**TASK DIRECTIONS**
Please copy out all lines of the entries that contain the word "opnd".
[Opening EXTRACTED RECORDS section]
-- ==== Sys2Proof/Laws/Exec.lean ====
section
/-! SUPPORT. All that a transaction can do, said once for the 38 rows: by the index of a WRITE or READ instead of by
constructor. -/

namespace Sys2Proof.Machine

/-- Every WRITE row is the store at its index with the effect of that index (R176). -/
theorem exec_decodeWrite (k : RegIdx) (v : Byte) (s : State) :
    exec (decodeWrite k v) s = .next ((s.writeAt k v).setResult .nothing) := by
  fin_cases k <;> rfl

/-- Every READ row returns the masked byte of its index (R173). -/
theorem exec_decodeRead (k : RegIdx) (s : State) :
    exec (decodeRead k) s = .next (s.setResult (.byte (s.readAt k))) := by
  fin_cases k <;> rfl

/-- The transactions that complete, and the state each leaves. -/
inductive Completes : Instr → State → State → Prop
  | sel (n : Byte) (s : State) : Completes (.sel n) s ((s.select n).setResult .nothing)
  | write (k : RegIdx) (v : Byte) (s : State) : Completes (decodeWrite k v) s ((s.writeAt k v).setResult .nothing)
  | read (k : RegIdx) (s : State) : Completes (decodeRead k) s (s.setResult (.byte (s.readAt k)))
  | adv (t : U32) (s : State) : t.toNat ≤ Config.tWfMax → Completes (.adv t) s (s.advanceGenerators t.toNat).returnSample
  | snap (s : State) : Completes .snap s (s.setResult (.blob s.blob))
  | rst (payload : List Byte) (s : State) :
    payload.length = 17 → Completes (.rst payload) s ((s.restore payload).setResult .nothing)

theorem Completes.exec {i : Instr} {s t : State} (h : Completes i s t) : exec i s = .next t := by
  cases h with
  | sel | snap => rfl
  | write => exact exec_decodeWrite ..
  | read => exact exec_decodeRead ..
  | adv _ _ h => show execAdv _ _ = _; unfold execAdv; rw [if_neg (by omega)]
  | rst _ _ h => show execRst _ _ = _; unfold execRst; rw [if_pos h]

/-- The inversion lemma of `exec`. -/
theorem exec_next {i : Instr} {s t : State} (h : Sys2Proof.Machine.exec i s = .next t) : Completes i s t := by
  cases i
  case sel n => cases h; exact .sel ..
  case snap => cases h; exact .snap ..
  case reservedKind => cases h
  case reservedRsv => cases h
  case adv u =>
    change execAdv _ _ = _ at h; unfold execAdv at h
    split at h
    · cases h
    · cases h; exact .adv _ _ (by omega)
  case rst p =>
    change execRst _ _ = _ at h; unfold execRst at h
    split at h
    · cases h; exact .rst _ _ ‹_›
    · cases h
  case wrSel0 v => cases h; exact .write 0 v s
  case wrSel1 v => cases h; exact .write 1 v s
  case wrSel2 v => cases h; exact .write 2 v s
  case wrSel3 v => cases h; exact .write 3 v s
  case wrSel4 v => cases h; exact .write 4 v s
  case wrSel5 v => cases h; exact .write 5 v s
  case wrSel6 v => cases h; exact .write 6 v s
  case wrSel7 v => cases h; exact .write 7 v s
  case wrSel8 v => cases h; exact .write 8 v s
  case wrSel9 v => cases h; exact .write 9 v s
  case wrSel10 v => cases h; exact .write 10 v s
  case wrSel11 v => cases h; exact .write 11 v s
  case wrSel12 v => cases h; exact .write 12 v s
  case wrSel13 v => cases h; exact .write 13 v s
  case wrSel14 v => cases h; exact .write 14 v s
  case wrSel15 v => cases h; exact .write 15 v s
  case rdSel0 => cases h; exact .read 0 s
  case rdSel1 => cases h; exact .read 1 s
  case rdSel2 => cases h; exact .read 2 s
  case rdSel3 => cases h; exact .read 3 s
  case rdSel4 => cases h; exact .read 4 s
  case rdSel5 => cases h; exact .read 5 s
  case rdSel6 => cases h; exact .read 6 s
  case rdSel7 => cases h; exact .read 7 s
  case rdSel8 => cases h; exact .read 8 s
  case rdSel9 => cases h; exact .read 9 s
  case rdSel10 => cases h; exact .read 10 s
  case rdSel11 => cases h; exact .read 11 s
  case rdSel12 => cases h; exact .read 12 s
  case rdSel13 => cases h; exact .read 13 s
  case rdSel14 => cases h; exact .read 14 s
  case rdSel15 => cases h; exact .read 15 s

/-- Which transactions are refused, and how (R72, R210, R241). -/
theorem exec_refused {i : Instr} {s : State} {r : Refusal} (h : exec i s = .refused r) :
    (∃ t, i = .adv t ∧ Config.tWfMax < t.toNat ∧ r = .tickRange) ∨
    (∃ p, i = .rst p ∧ p.length ≠ 17 ∧ r = .malformedBlob) ∨
    (∃ kind opnd, i = .reservedKind kind opnd ∧ r = .reservedKind) ∨
    (∃ tw, i = .reservedRsv tw ∧ r = .reservedBits) := by
  cases i
  case adv t =>
    change execAdv _ _ = _ at h; unfold execAdv at h
    split at h
    · cases h; exact .inl ⟨t, rfl, ‹_›, rfl⟩
    · cases h
  case rst p =>
    change execRst _ _ = _ at h; unfold execRst at h
    split at h
    · cases h
    · cases h; exact .inr (.inl ⟨p, rfl, ‹_›, rfl⟩)
  case reservedKind kind opnd => cases h; exact .inr (.inr (.inl ⟨kind, opnd, rfl, rfl⟩))
  case reservedRsv tw => cases h; exact .inr (.inr (.inr ⟨tw, rfl, rfl⟩))
  all_goals cases h

end Sys2Proof.Machine
end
[Closing EXTRACTED RECORDS section]
**TASK SOLUTION**
    (∃ kind opnd, i = .reservedKind kind opnd ∧ r = .reservedKind) ∨
  case reservedKind kind opnd => cases h; exact .inr (.inr (.inl ⟨kind, opnd, rfl, rfl⟩))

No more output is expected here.